Collected data entries
━━━

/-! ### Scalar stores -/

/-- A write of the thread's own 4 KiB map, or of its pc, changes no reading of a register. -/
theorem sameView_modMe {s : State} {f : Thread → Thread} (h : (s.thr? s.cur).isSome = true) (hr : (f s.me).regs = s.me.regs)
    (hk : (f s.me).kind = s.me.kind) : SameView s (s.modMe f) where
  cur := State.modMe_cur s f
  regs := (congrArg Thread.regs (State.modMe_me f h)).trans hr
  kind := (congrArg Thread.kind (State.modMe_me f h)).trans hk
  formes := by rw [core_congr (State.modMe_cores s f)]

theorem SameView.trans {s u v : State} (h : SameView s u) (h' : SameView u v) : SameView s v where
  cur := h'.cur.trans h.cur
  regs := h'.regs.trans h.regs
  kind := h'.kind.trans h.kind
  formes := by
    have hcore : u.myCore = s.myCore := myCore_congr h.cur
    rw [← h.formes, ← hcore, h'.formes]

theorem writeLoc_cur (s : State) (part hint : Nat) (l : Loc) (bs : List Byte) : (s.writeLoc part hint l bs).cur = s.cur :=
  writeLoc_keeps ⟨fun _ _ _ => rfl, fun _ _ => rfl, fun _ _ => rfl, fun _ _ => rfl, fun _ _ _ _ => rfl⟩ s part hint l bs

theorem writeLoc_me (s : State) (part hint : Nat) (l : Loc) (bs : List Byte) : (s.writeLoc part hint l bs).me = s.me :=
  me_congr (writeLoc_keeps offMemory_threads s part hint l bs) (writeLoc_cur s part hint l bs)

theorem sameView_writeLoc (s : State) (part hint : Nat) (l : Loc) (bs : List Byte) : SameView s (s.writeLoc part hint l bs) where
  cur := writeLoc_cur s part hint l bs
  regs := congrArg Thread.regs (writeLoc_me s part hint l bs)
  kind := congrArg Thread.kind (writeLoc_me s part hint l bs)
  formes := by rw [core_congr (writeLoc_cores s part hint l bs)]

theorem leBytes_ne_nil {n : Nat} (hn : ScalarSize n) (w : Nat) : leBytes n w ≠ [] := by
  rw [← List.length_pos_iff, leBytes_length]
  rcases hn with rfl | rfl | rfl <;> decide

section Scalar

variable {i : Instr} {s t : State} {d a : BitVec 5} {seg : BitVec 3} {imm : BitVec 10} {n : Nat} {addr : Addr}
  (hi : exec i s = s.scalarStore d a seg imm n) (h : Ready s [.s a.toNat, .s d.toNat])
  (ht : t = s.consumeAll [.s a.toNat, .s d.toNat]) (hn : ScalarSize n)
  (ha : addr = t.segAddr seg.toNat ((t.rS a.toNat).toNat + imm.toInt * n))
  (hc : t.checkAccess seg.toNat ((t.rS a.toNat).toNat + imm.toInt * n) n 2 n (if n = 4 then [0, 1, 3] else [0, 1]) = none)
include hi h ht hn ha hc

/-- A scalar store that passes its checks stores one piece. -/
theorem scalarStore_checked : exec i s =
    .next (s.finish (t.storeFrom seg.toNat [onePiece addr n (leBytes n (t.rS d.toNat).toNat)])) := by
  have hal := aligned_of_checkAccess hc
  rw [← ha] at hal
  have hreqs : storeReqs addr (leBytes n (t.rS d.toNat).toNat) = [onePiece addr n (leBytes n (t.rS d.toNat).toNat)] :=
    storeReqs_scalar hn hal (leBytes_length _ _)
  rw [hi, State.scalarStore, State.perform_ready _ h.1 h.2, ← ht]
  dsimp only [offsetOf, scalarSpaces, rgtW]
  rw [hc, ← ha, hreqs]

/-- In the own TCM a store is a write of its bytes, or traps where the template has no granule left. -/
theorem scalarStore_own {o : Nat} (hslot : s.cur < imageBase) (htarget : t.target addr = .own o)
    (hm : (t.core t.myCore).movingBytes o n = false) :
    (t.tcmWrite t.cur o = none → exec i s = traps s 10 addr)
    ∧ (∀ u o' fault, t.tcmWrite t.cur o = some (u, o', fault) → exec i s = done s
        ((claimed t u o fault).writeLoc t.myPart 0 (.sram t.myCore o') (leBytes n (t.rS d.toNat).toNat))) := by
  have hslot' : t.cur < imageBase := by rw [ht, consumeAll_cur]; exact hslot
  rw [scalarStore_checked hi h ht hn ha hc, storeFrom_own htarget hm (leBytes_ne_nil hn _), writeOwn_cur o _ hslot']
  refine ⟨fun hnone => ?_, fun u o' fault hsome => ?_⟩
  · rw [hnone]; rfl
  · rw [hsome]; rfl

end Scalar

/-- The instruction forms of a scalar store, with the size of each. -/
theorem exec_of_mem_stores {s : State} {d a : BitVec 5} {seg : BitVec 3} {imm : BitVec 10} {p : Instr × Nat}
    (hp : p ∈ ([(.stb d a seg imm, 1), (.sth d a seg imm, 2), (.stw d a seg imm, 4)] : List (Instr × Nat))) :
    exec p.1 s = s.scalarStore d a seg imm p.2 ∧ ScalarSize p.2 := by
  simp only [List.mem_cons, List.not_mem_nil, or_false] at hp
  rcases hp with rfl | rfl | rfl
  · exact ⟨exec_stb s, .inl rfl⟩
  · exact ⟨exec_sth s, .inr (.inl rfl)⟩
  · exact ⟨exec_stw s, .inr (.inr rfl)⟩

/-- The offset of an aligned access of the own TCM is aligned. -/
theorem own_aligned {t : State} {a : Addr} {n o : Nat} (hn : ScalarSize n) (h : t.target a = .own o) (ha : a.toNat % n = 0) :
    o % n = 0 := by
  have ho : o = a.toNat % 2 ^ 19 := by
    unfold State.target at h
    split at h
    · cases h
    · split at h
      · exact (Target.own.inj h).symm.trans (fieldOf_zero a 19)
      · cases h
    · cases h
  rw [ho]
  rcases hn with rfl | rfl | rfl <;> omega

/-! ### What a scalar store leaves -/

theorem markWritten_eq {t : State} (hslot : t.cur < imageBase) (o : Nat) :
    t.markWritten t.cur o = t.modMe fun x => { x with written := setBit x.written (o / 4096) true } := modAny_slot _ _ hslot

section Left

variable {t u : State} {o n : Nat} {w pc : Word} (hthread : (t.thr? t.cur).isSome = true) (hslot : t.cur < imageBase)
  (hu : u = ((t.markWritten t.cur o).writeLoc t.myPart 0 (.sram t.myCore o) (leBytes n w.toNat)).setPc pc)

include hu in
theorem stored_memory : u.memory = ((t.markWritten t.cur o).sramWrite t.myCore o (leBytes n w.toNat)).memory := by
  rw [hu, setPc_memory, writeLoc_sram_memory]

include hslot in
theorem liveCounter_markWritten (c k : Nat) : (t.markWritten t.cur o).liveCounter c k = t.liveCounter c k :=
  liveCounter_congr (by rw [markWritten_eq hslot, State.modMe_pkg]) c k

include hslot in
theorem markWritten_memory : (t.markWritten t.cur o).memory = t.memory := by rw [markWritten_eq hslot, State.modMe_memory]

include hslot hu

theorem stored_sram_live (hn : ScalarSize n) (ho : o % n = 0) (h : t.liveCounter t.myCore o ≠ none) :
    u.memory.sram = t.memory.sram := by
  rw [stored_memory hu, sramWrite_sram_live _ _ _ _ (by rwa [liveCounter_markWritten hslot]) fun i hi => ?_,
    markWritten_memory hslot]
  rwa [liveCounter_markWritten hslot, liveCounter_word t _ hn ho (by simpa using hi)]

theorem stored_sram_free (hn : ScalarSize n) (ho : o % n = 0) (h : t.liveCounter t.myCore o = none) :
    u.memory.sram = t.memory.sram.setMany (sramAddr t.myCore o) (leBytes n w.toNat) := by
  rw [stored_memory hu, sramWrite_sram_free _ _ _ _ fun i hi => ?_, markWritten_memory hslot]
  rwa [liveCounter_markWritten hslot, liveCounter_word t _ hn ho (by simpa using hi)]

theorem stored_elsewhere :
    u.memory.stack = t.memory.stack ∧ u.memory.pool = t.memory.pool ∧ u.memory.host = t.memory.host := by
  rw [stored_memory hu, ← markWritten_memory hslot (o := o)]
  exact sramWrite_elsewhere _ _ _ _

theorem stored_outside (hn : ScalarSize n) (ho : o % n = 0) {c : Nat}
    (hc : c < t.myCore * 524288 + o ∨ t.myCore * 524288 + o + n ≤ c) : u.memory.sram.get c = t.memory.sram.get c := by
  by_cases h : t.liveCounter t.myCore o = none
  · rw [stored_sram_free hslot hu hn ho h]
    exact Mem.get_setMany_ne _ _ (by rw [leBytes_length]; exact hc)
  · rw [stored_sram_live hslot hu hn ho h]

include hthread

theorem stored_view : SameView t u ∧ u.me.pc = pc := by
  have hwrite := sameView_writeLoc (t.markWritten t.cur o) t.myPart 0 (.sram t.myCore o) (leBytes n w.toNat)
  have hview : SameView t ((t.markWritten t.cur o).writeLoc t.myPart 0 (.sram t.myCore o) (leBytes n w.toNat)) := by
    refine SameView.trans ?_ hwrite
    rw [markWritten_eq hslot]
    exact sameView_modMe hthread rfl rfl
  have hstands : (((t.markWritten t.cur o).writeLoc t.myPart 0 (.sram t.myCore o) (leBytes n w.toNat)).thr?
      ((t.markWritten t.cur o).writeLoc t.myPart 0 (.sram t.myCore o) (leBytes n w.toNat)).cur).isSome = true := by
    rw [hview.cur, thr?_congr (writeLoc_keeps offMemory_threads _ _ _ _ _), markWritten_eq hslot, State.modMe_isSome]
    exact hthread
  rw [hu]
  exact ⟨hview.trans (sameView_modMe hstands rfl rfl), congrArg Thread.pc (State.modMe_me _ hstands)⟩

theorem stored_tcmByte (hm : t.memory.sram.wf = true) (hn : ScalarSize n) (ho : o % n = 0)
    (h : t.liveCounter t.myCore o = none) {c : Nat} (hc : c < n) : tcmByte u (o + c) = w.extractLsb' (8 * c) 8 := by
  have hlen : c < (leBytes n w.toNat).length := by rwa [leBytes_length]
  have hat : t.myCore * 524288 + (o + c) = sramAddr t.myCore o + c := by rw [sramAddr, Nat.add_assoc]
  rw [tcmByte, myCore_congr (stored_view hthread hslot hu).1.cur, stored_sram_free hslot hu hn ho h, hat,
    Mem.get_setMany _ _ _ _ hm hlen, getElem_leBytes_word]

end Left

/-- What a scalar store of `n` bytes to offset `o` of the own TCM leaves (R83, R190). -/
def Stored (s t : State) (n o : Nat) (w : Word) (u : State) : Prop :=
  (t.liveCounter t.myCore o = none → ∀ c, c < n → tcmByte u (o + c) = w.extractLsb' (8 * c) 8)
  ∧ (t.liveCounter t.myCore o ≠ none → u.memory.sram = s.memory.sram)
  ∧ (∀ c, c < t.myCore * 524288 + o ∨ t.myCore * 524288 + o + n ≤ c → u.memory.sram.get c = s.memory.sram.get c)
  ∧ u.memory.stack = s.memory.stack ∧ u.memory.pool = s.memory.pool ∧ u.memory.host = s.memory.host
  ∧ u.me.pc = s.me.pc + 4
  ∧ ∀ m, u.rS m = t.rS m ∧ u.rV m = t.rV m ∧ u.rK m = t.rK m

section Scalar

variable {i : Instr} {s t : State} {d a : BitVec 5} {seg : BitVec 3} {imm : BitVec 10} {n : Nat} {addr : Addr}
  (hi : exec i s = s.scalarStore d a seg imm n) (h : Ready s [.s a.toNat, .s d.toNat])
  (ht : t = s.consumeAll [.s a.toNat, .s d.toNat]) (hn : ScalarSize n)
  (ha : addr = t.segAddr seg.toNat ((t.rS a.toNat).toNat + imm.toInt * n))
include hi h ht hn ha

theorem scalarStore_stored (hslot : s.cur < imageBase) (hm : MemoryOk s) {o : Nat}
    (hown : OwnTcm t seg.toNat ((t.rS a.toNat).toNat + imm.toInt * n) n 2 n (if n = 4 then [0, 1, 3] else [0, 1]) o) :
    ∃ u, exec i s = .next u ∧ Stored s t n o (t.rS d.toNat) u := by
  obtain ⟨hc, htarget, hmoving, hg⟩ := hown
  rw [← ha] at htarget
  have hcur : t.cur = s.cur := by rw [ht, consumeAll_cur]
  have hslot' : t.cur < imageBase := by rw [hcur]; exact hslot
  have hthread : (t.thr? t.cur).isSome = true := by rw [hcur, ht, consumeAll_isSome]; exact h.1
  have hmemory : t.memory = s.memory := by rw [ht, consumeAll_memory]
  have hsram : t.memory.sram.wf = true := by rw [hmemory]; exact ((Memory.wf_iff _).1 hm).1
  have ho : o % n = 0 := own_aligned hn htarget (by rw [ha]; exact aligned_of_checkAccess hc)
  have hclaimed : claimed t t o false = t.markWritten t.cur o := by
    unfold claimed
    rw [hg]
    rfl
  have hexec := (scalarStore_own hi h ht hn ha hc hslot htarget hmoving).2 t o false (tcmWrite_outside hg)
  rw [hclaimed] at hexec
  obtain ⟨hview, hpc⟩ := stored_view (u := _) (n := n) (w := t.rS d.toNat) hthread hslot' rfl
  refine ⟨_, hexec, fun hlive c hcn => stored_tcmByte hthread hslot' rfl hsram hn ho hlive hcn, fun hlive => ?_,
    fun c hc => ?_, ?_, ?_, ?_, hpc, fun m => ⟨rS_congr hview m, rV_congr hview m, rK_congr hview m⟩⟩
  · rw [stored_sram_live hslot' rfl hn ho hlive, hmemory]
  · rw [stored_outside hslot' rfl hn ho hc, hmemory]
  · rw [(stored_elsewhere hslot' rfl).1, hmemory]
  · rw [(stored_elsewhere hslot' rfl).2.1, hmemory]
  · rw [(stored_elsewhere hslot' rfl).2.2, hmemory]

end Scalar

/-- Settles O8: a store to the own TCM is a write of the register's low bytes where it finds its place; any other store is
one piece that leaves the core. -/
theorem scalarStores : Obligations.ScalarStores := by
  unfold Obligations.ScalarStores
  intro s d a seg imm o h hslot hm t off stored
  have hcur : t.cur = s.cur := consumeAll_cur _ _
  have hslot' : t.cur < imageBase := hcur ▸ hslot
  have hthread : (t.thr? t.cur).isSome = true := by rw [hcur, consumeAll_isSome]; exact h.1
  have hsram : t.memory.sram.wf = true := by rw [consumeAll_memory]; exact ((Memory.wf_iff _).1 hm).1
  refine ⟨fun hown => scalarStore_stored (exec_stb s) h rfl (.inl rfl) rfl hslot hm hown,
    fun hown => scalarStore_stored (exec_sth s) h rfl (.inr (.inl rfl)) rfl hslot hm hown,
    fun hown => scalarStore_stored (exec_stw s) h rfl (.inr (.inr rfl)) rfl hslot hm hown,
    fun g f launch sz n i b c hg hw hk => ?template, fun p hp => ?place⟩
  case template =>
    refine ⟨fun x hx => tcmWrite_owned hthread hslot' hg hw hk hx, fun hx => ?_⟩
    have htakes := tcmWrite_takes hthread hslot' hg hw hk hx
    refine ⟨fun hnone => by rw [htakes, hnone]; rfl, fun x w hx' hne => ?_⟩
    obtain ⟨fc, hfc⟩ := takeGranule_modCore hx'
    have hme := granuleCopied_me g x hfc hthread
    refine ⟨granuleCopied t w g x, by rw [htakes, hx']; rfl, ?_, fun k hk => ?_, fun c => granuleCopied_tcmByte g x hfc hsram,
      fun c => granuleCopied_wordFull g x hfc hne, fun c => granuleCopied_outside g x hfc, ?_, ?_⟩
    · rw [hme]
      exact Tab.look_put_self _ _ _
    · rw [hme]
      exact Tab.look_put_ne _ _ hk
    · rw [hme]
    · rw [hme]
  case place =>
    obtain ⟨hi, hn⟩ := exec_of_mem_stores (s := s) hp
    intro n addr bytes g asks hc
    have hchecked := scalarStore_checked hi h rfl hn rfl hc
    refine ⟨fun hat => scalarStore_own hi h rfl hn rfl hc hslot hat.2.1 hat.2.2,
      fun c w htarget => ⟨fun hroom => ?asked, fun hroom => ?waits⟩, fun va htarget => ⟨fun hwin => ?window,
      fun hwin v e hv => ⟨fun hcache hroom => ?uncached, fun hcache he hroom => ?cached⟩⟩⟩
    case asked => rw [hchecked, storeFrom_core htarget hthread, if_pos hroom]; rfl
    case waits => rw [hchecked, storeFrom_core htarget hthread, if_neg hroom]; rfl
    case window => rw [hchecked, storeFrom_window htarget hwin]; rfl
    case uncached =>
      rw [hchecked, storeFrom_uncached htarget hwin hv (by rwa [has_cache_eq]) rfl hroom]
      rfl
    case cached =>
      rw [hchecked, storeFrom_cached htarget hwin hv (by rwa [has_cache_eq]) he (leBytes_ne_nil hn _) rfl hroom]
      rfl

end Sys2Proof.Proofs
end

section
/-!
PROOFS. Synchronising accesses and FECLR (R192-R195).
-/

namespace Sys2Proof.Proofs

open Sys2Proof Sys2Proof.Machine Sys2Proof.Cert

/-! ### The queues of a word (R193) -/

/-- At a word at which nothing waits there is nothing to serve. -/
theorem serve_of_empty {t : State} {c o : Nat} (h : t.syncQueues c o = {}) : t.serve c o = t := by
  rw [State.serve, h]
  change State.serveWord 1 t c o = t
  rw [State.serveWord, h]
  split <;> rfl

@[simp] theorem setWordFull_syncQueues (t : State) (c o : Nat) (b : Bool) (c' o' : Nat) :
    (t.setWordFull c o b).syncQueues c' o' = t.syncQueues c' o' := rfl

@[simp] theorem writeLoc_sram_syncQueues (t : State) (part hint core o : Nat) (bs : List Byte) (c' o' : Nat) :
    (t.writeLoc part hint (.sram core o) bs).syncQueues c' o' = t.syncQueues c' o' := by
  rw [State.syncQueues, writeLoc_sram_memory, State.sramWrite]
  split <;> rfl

━━━

> DESCRIPTION OF THE TASK
In the data above, repeat exactly each line from the first through the line that contains "kind := h'.kind.trans h.kind", and give nothing else.

> COMPLETED TASK
/-! ### Scalar stores -/

/-- A write of the thread's own 4 KiB map, or of its pc, changes no reading of a register. -/
theorem sameView_modMe {s : State} {f : Thread → Thread} (h : (s.thr? s.cur).isSome = true) (hr : (f s.me).regs = s.me.regs)
    (hk : (f s.me).kind = s.me.kind) : SameView s (s.modMe f) where
  cur := State.modMe_cur s f
  regs := (congrArg Thread.regs (State.modMe_me f h)).trans hr
  kind := (congrArg Thread.kind (State.modMe_me f h)).trans hk
  formes := by rw [core_congr (State.modMe_cores s f)]

theorem SameView.trans {s u v : State} (h : SameView s u) (h' : SameView u v) : SameView s v where
  cur := h'.cur.trans h.cur
  regs := h'.regs.trans h.regs
  kind := h'.kind.trans h.kind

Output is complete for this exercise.